We saw Brian McGuirk, John Nicholl and Maurice McCarey operating the machines that provided the timbers in the required lengths. We saw the length several at a time–being through the planing machines that pared and smoothed them to the required thickness. Sheets of Wood were quickly fed through machines that accurately turned them out to the required panel sizes. All were the most modern and efficient machines of their kind and your reporter had a memory flash-back to the days when he stood at the big doors of the Broad Road factory and watched whirring circular saws and men using hand-saws and chisels. Now men adjusted the graded slides of huge machines and passed the timber through quickly. The on-ward march of technology! And the more intricate fitting cuts were put in the components with equal speed and efficiency by the huge tenon machines that carved the tongues and grooves out of the timber.

PRESERVING PROCESS

And then Kevin took us to see the latest piece of technology introduced to prevent your doors and windows from warping through the effect of the weather-the Vac-Vac impregnation method. Here the components are immersed in a preservative liquid for a minimum of three minutes before passing into cylindrical pressure chambers where they are impregnated with the preservative under pressure.
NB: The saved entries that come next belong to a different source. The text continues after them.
theorem Part.dueStart_recordsOf (p : Part) (k : Clock) (boundary : Bool) (u : TreeId) {T : Tree}
    (h1 : (p.tree u).expectations = T.expectations) (h2 : (p.tree u).queue = T.queue)
    (h3 : (p.tree u).heldOrders = T.heldOrders) :
    (p.dueStart k boundary u).recordsOf u =
      (p.recordsOf u).map fun r => r.atStart T p.reportTable k boundary ((p.tree u).callDue k.cycle) := by
  obtain ⟨g, b, htree, -, -, -, hrecords⟩ := Part.spanStep_tree p k u
  obtain ⟨q, hq⟩ : ∃ q, q = (p.spanStep k u).windowStep k u := ⟨_, rfl⟩
  have hwindowed : q.tree u = (({ p.tree u with guard := g, spanDone := b } : Tree)).windowed k.cycle := by
    rw [hq, Part.windowStep_tree, htree]
  obtain ⟨hexpect, hqueue, hheld⟩ := Tree.windowed_keeps { p.tree u with guard := g, spanDone := b } k.cycle
  have htable : q.reportTable = p.reportTable := by
    rw [hq]
    exact Part.kept_reportTable ((Part.windowStep_kept _ k u).trans (Part.spanStep_kept p k u))
  have hcall : ((p.spanStep k u).tree u).callDue k.cycle = (p.tree u).callDue k.cycle := by
    rw [htree]
    rfl
  have hbefore : q.recordsOf u =
      if (p.tree u).callDue k.cycle then (p.recordsOf u).map fun r => { r with heardWindow := none }
      else p.recordsOf u := by
    rw [hq, Part.windowStep_recordsOf, hcall, Part.recordsOf, hrecords]
    rfl
  have hdues := Part.dues_recordsOf q k boundary u T (by rw [hwindowed, hexpect]; exact h1)
    (by rw [hwindowed, hqueue]; exact h2) (by rw [hwindowed, hheld]; exact h3)
  have hdue : (p.dueStart k boundary u).recordsOf u =
      (q.recordsOf u).map fun r => r.fallenDue T p.reportTable k boundary := by
    rw [← htable, ← hdues, hq]
    rfl
  rw [hdue, hbefore]
  cases (p.tree u).callDue k.cycle with
  | true => exact List.map_map
  | false => rfl

/-! ### The header (R6, R107) -/

/-- What the arbiter leaves alone of the tree, and how far the slot counter goes. -/
theorem Part.settleSlots_tree (p : Part) (k : Clock) (u : TreeId) (slot n : Nat) :
    ∃ xs e, (p.settleSlots k u slot n).1.tree u =
      { p.tree u with
        expectations := xs
        engine := e
        slotCounter := (p.tree u).slotCounter + BitVec.ofNat 16 n } := by
  induction n generalizing p slot with
  | zero => exact ⟨_, _, congrArg (fun c => { p.tree u with slotCounter := c }) (BitVec.add_zero _).symm⟩
  | succ n ih =>
    obtain ⟨xs1, e1, h1⟩ : ∃ xs e, (p.settleSlot k u slot).1.tree u =
        { p.tree u with
          expectations := xs
          engine := e
          slotCounter := (p.tree u).slotCounter + 1 } := by
      simp only [Part.settleSlot]
      rw [Part.tree_modTree_self]
      split
      · rw [Part.issueGrant_tree]
        exact ⟨_, _, rfl⟩
      · exact ⟨_, _, rfl⟩
    obtain ⟨xs2, e2, h2⟩ := ih (p.settleSlot k u slot).1 (slot + 1)
    have hcount : (p.tree u).slotCounter + 1 + BitVec.ofNat 16 n = (p.tree u).slotCounter + BitVec.ofNat 16 (n + 1) := by
      rw [Nat.add_comm n 1, BitVec.ofNat_add, ← BitVec.add_assoc]
      rfl
    refine ⟨xs2, e2, ?_⟩
    simp only [Part.settleSlots]
    rw [h2, h1]
    simp only [hcount]

theorem Part.settleSlots_length (p : Part) (k : Clock) (u : TreeId) (slot n : Nat) :
    (p.settleSlots k u slot n).2.length = n := by
  induction n generalizing p slot with
  | zero => rfl
  | succ n ih => exact congrArg (· + 1) (ih _ _)

/-- The entries of a header, and the part that they leave. -/
def Part.headerEntries (p : Part) (k : Clock) (u : TreeId) : Part × List GrantEntry :=
  if (p.tree u).isWindowCycle k.cycle then (p, List.replicate (p.tree u).settings.slotsPerCycle .unused)
  else p.settleSlots k u 0 (p.tree u).settings.slotsPerCycle

theorem Part.headerStep_eq (p : Part) (k : Clock) (u : TreeId) :
    p.headerStep k u = (p.headerEntries k u).1.modTree u fun T =>
      { T with header := ⟨k.cycle, (p.tree u).callField k.cycle, (p.headerEntries k u).2⟩ } := rfl

theorem Part.headerEntries_length (p : Part) (k : Clock) (u : TreeId) :
    (p.headerEntries k u).2.length = (p.tree u).settings.slotsPerCycle := by
  rw [Part.headerEntries]
  split
  · exact List.length_replicate
  · exact Part.settleSlots_length _ _ _ _ _

/-! ### Behind the header -/

theorem Part.fillField_paced (p : Part) (k : Clock) (u : TreeId) : (p.fillField k u).paced = p.paced := by
  simp only [Part.fillField]
  rw [Part.modTree_paced _ _ _ rfl rfl rfl rfl rfl rfl rfl]
  simp

theorem Part.fieldStart_paced (p : Part) (k : Clock) (u : TreeId) : (p.fieldStart k u).paced = p.paced := by
  rw [Part.fieldStart, Part.streamAsk_paced, Part.reoffer_paced, Part.fillField_paced, Part.settleStep_paced]

theorem Part.fieldStart_kept (p : Part) (k : Clock) (u : TreeId) : (p.fieldStart k u).kept = p.kept := by
  simp [Part.fieldStart]

theorem Part.fieldStart_watched {p : Part} (hp : p.KeysOnce) (k : Clock) (u : TreeId) :
    (p.fieldStart k u).watched u = p.watched u := by
  rw [Part.fieldStart, Part.streamAsk_watched, Part.reoffer_watched, Part.fillField_watched _ _ _ _
    (hp.of_names (Part.settleStep_names p k u)), Part.settleStep_watched]

/-- The control field comes out of `fillField` with its four cells, the header stays. -/
theorem Part.fillField_sent (p : Part) (k : Clock) (u : TreeId) :
    ((p.fillField k u).tree u).header = (p.tree u).header ∧ ((p.fillField k u).tree u).field.length = 4 := by
  simp only [Part.fillField]
  rw [Part.tree_modTree_self]
  exact ⟨(Part.sent_trees (by simp) u).1, rfl⟩

/-- Behind the header nothing writes it, and the field has its four cells. -/
theorem Part.fieldStart_sent (p : Part) (k : Clock) (u : TreeId) :
    ((p.fieldStart k u).tree u).header = (p.tree u).header ∧ ((p.fieldStart k u).tree u).field.length = 4 := by
  obtain ⟨hheader, hfield⟩ := Part.fillField_sent (p.settleStep k u) k u
  obtain ⟨hheader2, hfield2⟩ := Part.sent_trees (p := (p.settleStep k u).fillField k u) (q := p.fieldStart k u)
    ((Part.streamAsk_sent _ k u).trans (Part.reoffer_sent _ u)) u
  exact ⟨hheader2.trans (hheader.trans (Part.sent_trees (Part.settleStep_sent p k u) u).1), by rw [hfield2, hfield]⟩

/-! ### The DARK test (R175) -/

theorem Part.KeysOnce.of_tableOk {p : Part} (h : p.TableOk) : p.KeysOnce := h.2.2.1

/-- The DARK test looks at the settings, the guard and the dark count, and whether any record of the tree is loaded. -/
theorem Part.darkDue_iff (p : Part) (u : TreeId) :
    p.darkDue u = true ↔
      (p.tree u).settings.guardMask.dark = true ∧ (p.tree u).guard.present.dark = false
        ∧ (p.tree u).settings.darkCycles ≤ (p.tree u).darkCount ∧ (u, true) ∈ (p.watched u).2 := by
  rw [← Part.anyLoaded_iff]
  simp [Part.darkDue, and_assoc]

/-- Whether a record of the tree is loaded shows in what the tests of a cycle start leave alone. -/
theorem Part.loaded_of_unreported {p q : Part} {u : TreeId} {f : Record → Record} (hf : ∀ r, (f r).state = r.state)
    (h : (q.recordsOf u).map (·.unreported) = ((p.recordsOf u).map f).map (·.unreported)) :
    (u, true) ∈ (q.watched u).2 ↔ ∃ r ∈ p.records, r.tree = u ∧ (r.state = .loading ∨ r.state = .inService) := by
  have hany : ∀ l : List Record, (l.any fun r => r.state == .loading || r.state == .inService) =
      (l.map (·.unreported)).any fun r => r.state == .loading || r.state == .inService := fun l => by
    rw [List.any_map]
    rfl
  rw [← Part.anyLoaded_iff, hany, h, ← hany, List.any_map]
  simp [Part.recordsOf, hf]

end Sys2Proof.Machine
end

section
/-!
PROOFS. What a cycle start sends (the statement O24).
-/

namespace Sys2Proof.Machine

/-! ### The part that the cycle start is finished on -/

theorem Part.eachTree_names (p : Part) (f : Part → TreeId → Part) (hf : ∀ p t, (f p t).names = p.names) :
    (p.eachTree f).names = p.names := Part.foldl_names f hf allTrees p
Thus the lasting qualities of the high-class timbers used are increased. But, kiln-dried and impregnated with preservative, the protection against warping must be very long-term indeed.

We then saw the components passing on to be fitted into the shapes of doors and windows on huge cramping machines and at last we saw something that had survived in the business—hammers and mallets—as joiners pinned the various joints for greater security. The solidity of the Kelly products is based on perfect fitting and secure pinning of the joints. The final product then passed for finishing to the huge sanding machines operated by Sean Mulligan and colleagues and thence to the dispatch bay.

END PRODUCT

Kelly Bros. Ltd. have their own distinctive designs in outside doors–hall-doors and back-doors. They also manufacture inside doors for rooms and a variety of window sizes and designs. We did get one surprise, however, We learned that the building industry is operating double standards! They haven’t yet gone completely over to the metric system.
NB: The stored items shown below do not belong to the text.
-- ==== Sys2Proof/WellFormed.lean ====
section
/-!
DEFINITION. Which terms of `Instr` stand for an instruction. Only two rows have a field that not every value fits:
`SC.BREAK` and `SC.KEY` come after the rows of higher priority (spec 30_encoding.md R52).
-/

namespace Sys2Proof

/-- The base codes of the four modifier keys: leftCtrl, leftShift, rightShift, leftAlt (10_state.md R11). -/
def modifierCodes : List (BitVec 7) := [0x1d, 0x2a, 0x36, 0x38]

/-- The base codes of `SC.BREAK`: any but a modifier's (30_encoding.md R52, priority 2). -/
def breakBaseOk (base : BitVec 7) : Bool := !modifierCodes.contains base

/-- The base codes of `SC.KEY`: any but a modifier's and 0x00 (30_encoding.md R52, priority 4). -/
def keyBaseOk (base : BitVec 7) : Bool := !modifierCodes.contains base && base != 0

/-- Well-formed instructions: those some word of their format encodes. -/
def Instr.wf : Instr → Bool
  | .poll _ => true
  | .xlate _ => true
  | .setmouse _ => true
  | .init => true
  | .scLctrl _ => true
  | .scLshift _ => true
  | .scRshift _ => true
  | .scLalt _ => true
  | .scBreak base => breakBaseOk base
  | .scCtrlbyte => true
  | .scKey base => keyBaseOk base
  | .cmdDiskbd => true
  | .cmdWrout => true
  | .cmdEnkbd => true
  | .cmdDismouse => true
  | .cmdEnmouse => true

end Sys2Proof
end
Some house designs are according to the Imperial standard (inches) and others metric. This obviously creates a production problem for a firm like Kelly Bros. Not only have they to adjust the production line to their various designs but to differing measurements for those designs. But Mr. Kelly made light of the problem. “The same customer orders both metric and imperial measurements from us and we supply them,” he said.

And, we thought, that summed up the Kelly Bros. attitude that has given them such a reputation for reliability–they give the customer just what he wants.

Kelly Bros. is one of Monaghan’s oldest indigenous industries–a firm with a tradition. It has developed through changing times in the building industry and through three generations of men. The younger members of the family now involved will probably see it through a century of productive life.